I coulda been a contender quote clipIn one of the most memorable scenes in film history, Terry expresses the pain he feels over Charley’s betrayals:

“You was my brother, Charley,” he says. “You shoulda looked out for me a little bit. You shoulda taken care of me, just a little bit, so I wouldn't have to take them dives for the short-end money...I coulda had class. I coulda been a contender. I coulda been somebody, instead of a bum, which is what I am.”

Terry goes on to become a hero when he testifies against Friendly before a Congressional waterfront crime commission.
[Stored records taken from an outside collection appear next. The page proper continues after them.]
-- ==== Sys2Proof/Machine/Encode.lean ====
section
/-! DEFINITION. ENCODE (spec R110 to R118). -/

namespace Sys2Proof.Machine

/-- ENCODE (spec R110): the check, then the frame or the rejection, in the accepting step. While CMD_READY is
0 the command is not accepted (spec R96; log 10). -/
def execEncode (id : BitVec 32) (ext rtr : Bool) (dlc plen : BitVec 4) (pdata : List Byte) (s : State) : Result :=
  if s.cmdReady then
    if (encCheck id ext dlc plen).any then .next (s.encReject (encCheck id ext dlc plen))
    else .next (s.encAccept (wireFrame id ext rtr dlc pdata))
  else .next s

end Sys2Proof.Machine
end

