-- ==== Sys2Proof/Machine/Wire.lean ====
section
/-! DEFINITION. The four wire frame types: the type/flags byte in D_TYPE (spec R139, R140). The byte has been
taken from the RX input already. -/

namespace Sys2Proof.Machine

/-- D_TYPE on Byte(t) (spec R139, R140). Under REJECT a dlc above 8 ends the attempt. -/
def onTypeByte (t : Byte) (w : Work) (s : State) : State :=
  if s.policy = .reject ∧ dlcMax < (typeDlc t).toNat then
    { s.noFrame .dlcRange (stageOf .dType) (w.wNb + 1#5) with
      work := some { w with wType := t, wNb := w.wNb + 1#5 } }
  else
    { s with fsm := .dId, work := some { w with wType := t, wNb := w.wNb + 1#5, wCnt := 0#4 } }

/-- A type byte is dispatched on in D_TYPE only (spec R86, R139; log 11). -/
def typeDispatch (t : Byte) (s : State) : Result :=
  if s.fsm = .dType then withWork s fun w => .next (onTypeByte t w s)
  else .refused .notDispatched

/-- WIRE_STD_DATA: ext = 0, rtr = 0 (spec R86, R139). -/
def execWireStdData (hi : BitVec 2) (dlc : BitVec 4) (s : State) : Result :=
  typeDispatch (typeByteOf hi false false dlc) s

/-- WIRE_STD_REMOTE: ext = 0, rtr = 1 (spec R86, R139). -/
def execWireStdRemote (hi : BitVec 2) (dlc : BitVec 4) (s : State) : Result :=
  typeDispatch (typeByteOf hi false true dlc) s

/-- WIRE_EXT_DATA: ext = 1, rtr = 0 (spec R86, R139). -/
def execWireExtData (hi : BitVec 2) (dlc : BitVec 4) (s : State) : Result :=
  typeDispatch (typeByteOf hi true false dlc) s

/-- WIRE_EXT_REMOTE: ext = 1, rtr = 1 (spec R86, R139). -/
def execWireExtRemote (hi : BitVec 2) (dlc : BitVec 4) (s : State) : Result :=
  typeDispatch (typeByteOf hi true true dlc) s

end Sys2Proof.Machine
end

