-- ==== Sys2Proof/Certificates/Slice0/Obligations.lean ====
section
/-! DEFINITION. The statements for the provers, in the order of spec/: command port, encodings, ENCODE, DECODE,
outcomes, reset, and the whole machine. -/

open Sys2Proof Sys2Proof.Machine

/-! ### The step and the dispatch -/

/-- Spec R97: in IDLE, with the agenda empty, the oldest issued command is taken and dispatched on CMD_OP. A
reserved CMD_OP is refused by name. -/
def Obligations.CommandStepDispatchesOnCmdOp : Prop :=
  ∀ (s : State) (c : Command) (cs : List Command), s.agenda = [] → s.fsm = .idle → s.cmds = c :: cs →
    step s = exec (decodeCommand c) { s with cmds := cs } ∧
    (c.op = 0b01#2 → decodeCommand c = .encode c.id c.ext c.rtr c.dlc c.plen c.pdata.toList) ∧
    (c.op = 0b10#2 → decodeCommand c = .decode) ∧
    (c.op = 0b00#2 ∨ c.op = 0b11#2 → step s = .refused (.reservedCommand c.op))

/-- Spec R86, R139: in D_TYPE, with the agenda empty, the next byte is taken from the RX input and dispatched on. -/
def Obligations.TypeByteStepRunsTheDecodedWireType : Prop :=
  ∀ (s : State) (t : Byte) (es : List RxEvent), s.agenda = [] → s.fsm = .dType → s.rx = .byte t :: es →
    step s = exec (decodeTypeByte t) { s with rx := es, rxTaken := s.rxTaken + 1 }

/-- The model's agenda (log 5): its first move is the step. A unit move has the outcome of a step with an empty agenda,
the moves behind it still standing in its next state. -/
def Obligations.AgendaSaysWhoMovesNext : Prop :=
  ∀ (s : State) (m : Move) (ms : List Move), s.agenda = m :: ms →
    (m = .unit →
      (∀ t, step { s with agenda := [] } = .next t → step s = .next { t with agenda := ms }) ∧
      (∀ f, step { s with agenda := [] } = .fault f → step s = .fault f) ∧
      (∀ r, step { s with agenda := [] } = .refused r → step s = .refused r)) ∧
    (∀ e, m = .deliver e → step s = .next { s with agenda := ms, rx := s.rx ++ [e] }) ∧
    (∀ c, m = .issue c → step s = .next { s with agenda := ms, cmds := s.cmds ++ [c] })

/-- An opcode-table word placed for the next step is the instruction the next step runs (log 12, 13): a command in IDLE,
off the port again; a type byte in D_TYPE, one byte into an attempt, consumed. Nothing else differs from `s`. -/
def Obligations.PlacedWordRunsNext : Prop :=
  ∀ (s : State) (nbits w : Nat) (i : Instr), decodeTableWord nbits w = some i →
    step (s.withFetchWord nbits w) = exec i (match i with
      | .encode _ _ _ _ _ _ | .decode | .reservedCmd00 | .reservedCmd11 => { s with agenda := [], fsm := .idle }
      | .wireStdData _ _ | .wireStdRemote _ _ | .wireExtData _ _ | .wireExtRemote _ _ =>
        { s with
          agenda := []
          fsm := .dType
          work := some { wType := 0x00#8, wId := 0#32, wCnt := 0#4, wNb := 1#5, wData := Vector.replicate 15 0x00#8 }
          rxTaken := s.rxTaken + 1 })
Many observers have noted that, in part, On the Waterfront seems to be Kazan’s cinematic justification for his own testimony before the McCarthy-era House un-American Activities Committee (HUAC) on April 10, 1952.
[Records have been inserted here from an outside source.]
-- ==== Sys2Proof/Laws/State.lean ====
section
/-! SUPPORT. What each shared operation does to each field of the state: one lemma per field, true by rfl. -/

namespace Sys2Proof.Machine

variable (s : State)

/-! ### `rxTake` (spec R52): the events left and the count of those consumed -/

@[simp] theorem rxTake_policy (es : List RxEvent) : (s.rxTake es).policy = s.policy := rfl
@[simp] theorem rxTake_fsm (es : List RxEvent) : (s.rxTake es).fsm = s.fsm := rfl
@[simp] theorem rxTake_work (es : List RxEvent) : (s.rxTake es).work = s.work := rfl
@[simp] theorem rxTake_encStatus (es : List RxEvent) : (s.rxTake es).encStatus = s.encStatus := rfl
@[simp] theorem rxTake_resStatus (es : List RxEvent) : (s.rxTake es).resStatus = s.resStatus := rfl
@[simp] theorem rxTake_res (es : List RxEvent) : (s.rxTake es).res = s.res := rfl
@[simp] theorem rxTake_cmds (es : List RxEvent) : (s.rxTake es).cmds = s.cmds := rfl
@[simp] theorem rxTake_rx (es : List RxEvent) : (s.rxTake es).rx = es := rfl
@[simp] theorem rxTake_tx (es : List RxEvent) : (s.rxTake es).tx = s.tx := rfl
@[simp] theorem rxTake_rxTaken (es : List RxEvent) : (s.rxTake es).rxTaken = s.rxTaken + 1 := rfl
@[simp] theorem rxTake_tsDraws (es : List RxEvent) : (s.rxTake es).tsDraws = s.tsDraws := rfl
@[simp] theorem rxTake_seen (es : List RxEvent) : (s.rxTake es).seen = s.seen := rfl
@[simp] theorem rxTake_agenda (es : List RxEvent) : (s.rxTake es).agenda = s.agenda := rfl

/-! ### `txAppend` (spec R55): the TX output only -/

@[simp] theorem txAppend_policy (bytes : List Byte) : (s.txAppend bytes).policy = s.policy := rfl
@[simp] theorem txAppend_fsm (bytes : List Byte) : (s.txAppend bytes).fsm = s.fsm := rfl
@[simp] theorem txAppend_work (bytes : List Byte) : (s.txAppend bytes).work = s.work := rfl
@[simp] theorem txAppend_encStatus (bytes : List Byte) : (s.txAppend bytes).encStatus = s.encStatus := rfl
@[simp] theorem txAppend_resStatus (bytes : List Byte) : (s.txAppend bytes).resStatus = s.resStatus := rfl
@[simp] theorem txAppend_res (bytes : List Byte) : (s.txAppend bytes).res = s.res := rfl
@[simp] theorem txAppend_cmds (bytes : List Byte) : (s.txAppend bytes).cmds = s.cmds := rfl
@[simp] theorem txAppend_rx (bytes : List Byte) : (s.txAppend bytes).rx = s.rx := rfl
@[simp] theorem txAppend_tx (bytes : List Byte) : (s.txAppend bytes).tx = s.tx ++ bytes := rfl
@[simp] theorem txAppend_rxTaken (bytes : List Byte) : (s.txAppend bytes).rxTaken = s.rxTaken := rfl
@[simp] theorem txAppend_tsDraws (bytes : List Byte) : (s.txAppend bytes).tsDraws = s.tsDraws := rfl
@[simp] theorem txAppend_seen (bytes : List Byte) : (s.txAppend bytes).seen = s.seen := rfl
@[simp] theorem txAppend_agenda (bytes : List Byte) : (s.txAppend bytes).agenda = s.agenda := rfl

/-! ### `encAccept` (spec R114): TX and ENC_STATUS -/

@[simp] theorem encAccept_policy (bytes : List Byte) : (s.encAccept bytes).policy = s.policy := rfl
@[simp] theorem encAccept_fsm (bytes : List Byte) : (s.encAccept bytes).fsm = s.fsm := rfl
@[simp] theorem encAccept_work (bytes : List Byte) : (s.encAccept bytes).work = s.work := rfl
@[simp] theorem encAccept_encStatus (bytes : List Byte) :
    (s.encAccept bytes).encStatus =
      encStatusWord resultOk { errDlc := false, errLen := false, errId := false } (BitVec.ofNat 4 bytes.length) := rfl
@[simp] theorem encAccept_resStatus (bytes : List Byte) : (s.encAccept bytes).resStatus = s.resStatus := rfl
@[simp] theorem encAccept_res (bytes : List Byte) : (s.encAccept bytes).res = s.res := rfl
@[simp] theorem encAccept_cmds (bytes : List Byte) : (s.encAccept bytes).cmds = s.cmds := rfl
@[simp] theorem encAccept_rx (bytes : List Byte) : (s.encAccept bytes).rx = s.rx := rfl
@[simp] theorem encAccept_tx (bytes : List Byte) : (s.encAccept bytes).tx = s.tx ++ bytes := rfl
@[simp] theorem encAccept_rxTaken (bytes : List Byte) : (s.encAccept bytes).rxTaken = s.rxTaken := rfl
@[simp] theorem encAccept_tsDraws (bytes : List Byte) : (s.encAccept bytes).tsDraws = s.tsDraws := rfl
@[simp] theorem encAccept_seen (bytes : List Byte) : (s.encAccept bytes).seen = s.seen := rfl
@[simp] theorem encAccept_agenda (bytes : List Byte) : (s.encAccept bytes).agenda = s.agenda := rfl

/-! ### `encReject` (spec R115): ENC_STATUS only -/

@[simp] theorem encReject_policy (f : EncFlags) : (s.encReject f).policy = s.policy := rfl
@[simp] theorem encReject_fsm (f : EncFlags) : (s.encReject f).fsm = s.fsm := rfl
@[simp] theorem encReject_work (f : EncFlags) : (s.encReject f).work = s.work := rfl
@[simp] theorem encReject_encStatus (f : EncFlags) :
    (s.encReject f).encStatus = encStatusWord resultReject f 0#4 := rfl
@[simp] theorem encReject_resStatus (f : EncFlags) : (s.encReject f).resStatus = s.resStatus := rfl
@[simp] theorem encReject_res (f : EncFlags) : (s.encReject f).res = s.res := rfl
@[simp] theorem encReject_cmds (f : EncFlags) : (s.encReject f).cmds = s.cmds := rfl
@[simp] theorem encReject_rx (f : EncFlags) : (s.encReject f).rx = s.rx := rfl
@[simp] theorem encReject_tx (f : EncFlags) : (s.encReject f).tx = s.tx := rfl
@[simp] theorem encReject_rxTaken (f : EncFlags) : (s.encReject f).rxTaken = s.rxTaken := rfl
@[simp] theorem encReject_tsDraws (f : EncFlags) : (s.encReject f).tsDraws = s.tsDraws := rfl
@[simp] theorem encReject_seen (f : EncFlags) : (s.encReject f).seen = s.seen := rfl
@[simp] theorem encReject_agenda (f : EncFlags) : (s.encReject f).agenda = s.agenda := rfl

/-! ### `noFrame` (spec R151): FSM, RES_STATUS and the loss of the frame registers' values -/

@[simp] theorem noFrame_policy (code : ResCode) (stage : BitVec 3) (nb : BitVec 5) :
    (s.noFrame code stage nb).policy = s.policy := rfl
@[simp] theorem noFrame_fsm (code : ResCode) (stage : BitVec 3) (nb : BitVec 5) :
    (s.noFrame code stage nb).fsm = .idle := rfl
@[simp] theorem noFrame_work (code : ResCode) (stage : BitVec 3) (nb : BitVec 5) :
    (s.noFrame code stage nb).work = s.work := rfl
@[simp] theorem noFrame_encStatus (code : ResCode) (stage : BitVec 3) (nb : BitVec 5) :
    (s.noFrame code stage nb).encStatus = s.encStatus := rfl
@[simp] theorem noFrame_resStatus (code : ResCode) (stage : BitVec 3) (nb : BitVec 5) :
    (s.noFrame code stage nb).resStatus = resStatusWord code stage false nb false false := rfl
@[simp] theorem noFrame_res (code : ResCode) (stage : BitVec 3) (nb : BitVec 5) :
    (s.noFrame code stage nb).res = none := rfl
@[simp] theorem noFrame_cmds (code : ResCode) (stage : BitVec 3) (nb : BitVec 5) :
    (s.noFrame code stage nb).cmds = s.cmds := rfl
@[simp] theorem noFrame_rx (code : ResCode) (stage : BitVec 3) (nb : BitVec 5) :
    (s.noFrame code stage nb).rx = s.rx := rfl
@[simp] theorem noFrame_tx (code : ResCode) (stage : BitVec 3) (nb : BitVec 5) :
    (s.noFrame code stage nb).tx = s.tx := rfl
@[simp] theorem noFrame_rxTaken (code : ResCode) (stage : BitVec 3) (nb : BitVec 5) :
    (s.noFrame code stage nb).rxTaken = s.rxTaken := rfl
@[simp] theorem noFrame_tsDraws (code : ResCode) (stage : BitVec 3) (nb : BitVec 5) :
    (s.noFrame code stage nb).tsDraws = s.tsDraws := rfl
@[simp] theorem noFrame_seen (code : ResCode) (stage : BitVec 3) (nb : BitVec 5) :
    (s.noFrame code stage nb).seen = s.seen := rfl
@[simp] theorem noFrame_agenda (code : ResCode) (stage : BitVec 3) (nb : BitVec 5) :
    (s.noFrame code stage nb).agenda = s.agenda := rfl

/-! ### `acceptFrame` (spec R148 to R150): FSM, the frame registers, RES_STATUS and the TS draw -/

@[simp] theorem acceptFrame_policy (w : Work) : (s.acceptFrame w).policy = s.policy := rfl
@[simp] theorem acceptFrame_fsm (w : Work) : (s.acceptFrame w).fsm = .idle := rfl
@[simp] theorem acceptFrame_work (w : Work) : (s.acceptFrame w).work = s.work := rfl
@[simp] theorem acceptFrame_encStatus (w : Work) : (s.acceptFrame w).encStatus = s.encStatus := rfl
@[simp] theorem acceptFrame_resStatus (w : Work) :
    (s.acceptFrame w).resStatus =
      resStatusWord .frame 4#3 true (w.wNb + 1#5) (dlcMax < w.wDlc.toNat) (tooWide w.wId w.wExt) := rfl
@[simp] theorem acceptFrame_res (w : Work) : (s.acceptFrame w).res = some (capture w s.tsNow) := rfl
@[simp] theorem acceptFrame_cmds (w : Work) : (s.acceptFrame w).cmds = s.cmds := rfl
@[simp] theorem acceptFrame_rx (w : Work) : (s.acceptFrame w).rx = s.rx := rfl
@[simp] theorem acceptFrame_tx (w : Work) : (s.acceptFrame w).tx = s.tx := rfl
@[simp] theorem acceptFrame_rxTaken (w : Work) : (s.acceptFrame w).rxTaken = s.rxTaken := rfl
@[simp] theorem acceptFrame_tsDraws (w : Work) : (s.acceptFrame w).tsDraws = s.tsDraws + 1 := rfl
@[simp] theorem acceptFrame_seen (w : Work) : (s.acceptFrame w).seen = s.seen := rfl
@[simp] theorem acceptFrame_agenda (w : Work) : (s.acceptFrame w).agenda = s.agenda := rfl

/-! ### `resetUnit` (spec R195): the codec's registers and nothing else -/

@[simp] theorem resetUnit_policy : (s.resetUnit).policy = s.policy := rfl
@[simp] theorem resetUnit_fsm : (s.resetUnit).fsm = .idle := rfl
@[simp] theorem resetUnit_work : (s.resetUnit).work = none := rfl
@[simp] theorem resetUnit_encStatus : (s.resetUnit).encStatus = 0x0000#16 := rfl
@[simp] theorem resetUnit_resStatus : (s.resetUnit).resStatus = 0x0000#16 := rfl
@[simp] theorem resetUnit_res : (s.resetUnit).res = none := rfl
@[simp] theorem resetUnit_cmds : (s.resetUnit).cmds = s.cmds := rfl
@[simp] theorem resetUnit_rx : (s.resetUnit).rx = s.rx := rfl
@[simp] theorem resetUnit_tx : (s.resetUnit).tx = s.tx := rfl
@[simp] theorem resetUnit_rxTaken : (s.resetUnit).rxTaken = s.rxTaken := rfl
@[simp] theorem resetUnit_tsDraws : (s.resetUnit).tsDraws = s.tsDraws := rfl
@[simp] theorem resetUnit_seen : (s.resetUnit).seen = s.seen := rfl
@[simp] theorem resetUnit_agenda : (s.resetUnit).agenda = s.agenda := rfl

end Sys2Proof.Machine
end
In the 1930s, Kazan was a member of the Group Theater, a New York City theater collective that included a number of politically progressive, left-leaning actors, playwrights and directors.

During his 1952 HUAC testimony, Kazan named eight former Group Theater members who he said had once been Communists, including Clifford Odets and Paula Miller, who later married the famed acting mentor Lee Strasberg.

Kazan also criticized the screenwriters and producers called the “Hollywood Ten” for refusing to cooperate with HUAC’s hunt for alleged Communists in the movie industry. (Often now described as a modern day “witch hunt.”)

Kazan’s testimony (online here) made him a controversial figure throughout his life. And, the controversy has continued since Kazan’s death in 2003.

His supporters feel his artistic achievements as a director outweigh the fact that he was one of many people in the film and theater world who “named names” and went along with the anti-Communist hysteria that led to the “blacklisting” of many actors, writers and directors in Hollywood.

His critics view him as a despicable snitch, who was willing to hurt former friends to protect his lucrative career.

Reading things Kazan said about the controversy himself over the years, I get the sense that he viewed his HUAC testimony as an act of conscience that was similar to Terry Malloy’s testimony to the waterfront crime commission in On the Waterfront.

Elia Kazan, A Life 1997For example, two days after appearing before the House un-American Activities Committee, Kazan paid for an ad in the New York Times in which he tried to justify what he had done. He said in one paragraph:

“Whatever hysteria exists — and there is some, particularly in Hollywood — is inflamed by mystery, suspicion and secrecy...Secrecy serves the Communists. At the other pole, it serves those who are interested in silencing liberal voices. The employment of a lot of good liberals is threatened because they have allowed themselves to become associated with or silenced by the Communists. Liberals must speak out.”

Decades later, in his 1997 autobiography, Kazan wrote:

“If you expect an apology now because I would later name names to the house Committee, you've misjudged my character. The ‘horrible, immoral thing’ I would do, I did out of my true self...The people who owe you an explanation (no apology expected) are those who, year after year, held the Soviets blameless for all their crimes.”

I love On the Waterfront and many other movies Kazan directed (my other special favorites are A Streetcar Named Desire, Viva Zapata!  East of Eden and Baby Doll).

But I do question whether “exposing” former friends who seem to have been at worst “guilty” of having some misguided political views in their younger days is similar to exposing graft, extortion and murder committed by a gangster.

I hope that, if I had been put on the HUAC hot seat, I would have had the guts to respond like author Lillian Hellman.

In a letter she sent to HUAC Chairman John S. Wood on May 19, 1952, Hellman explained that she was willing to appear before the committee, as requested. However, she made it crystal clear that she would not name names.

Her letter includes a famous quote about acts of conscience and defiance of political witch hunters:

“To hurt innocent people whom I knew many years ago in order to save myself is, to me, inhuman and indecent and dishonorable,” Hellman wrote. “I cannot and will not cut my conscience to fit this year’s fashions.”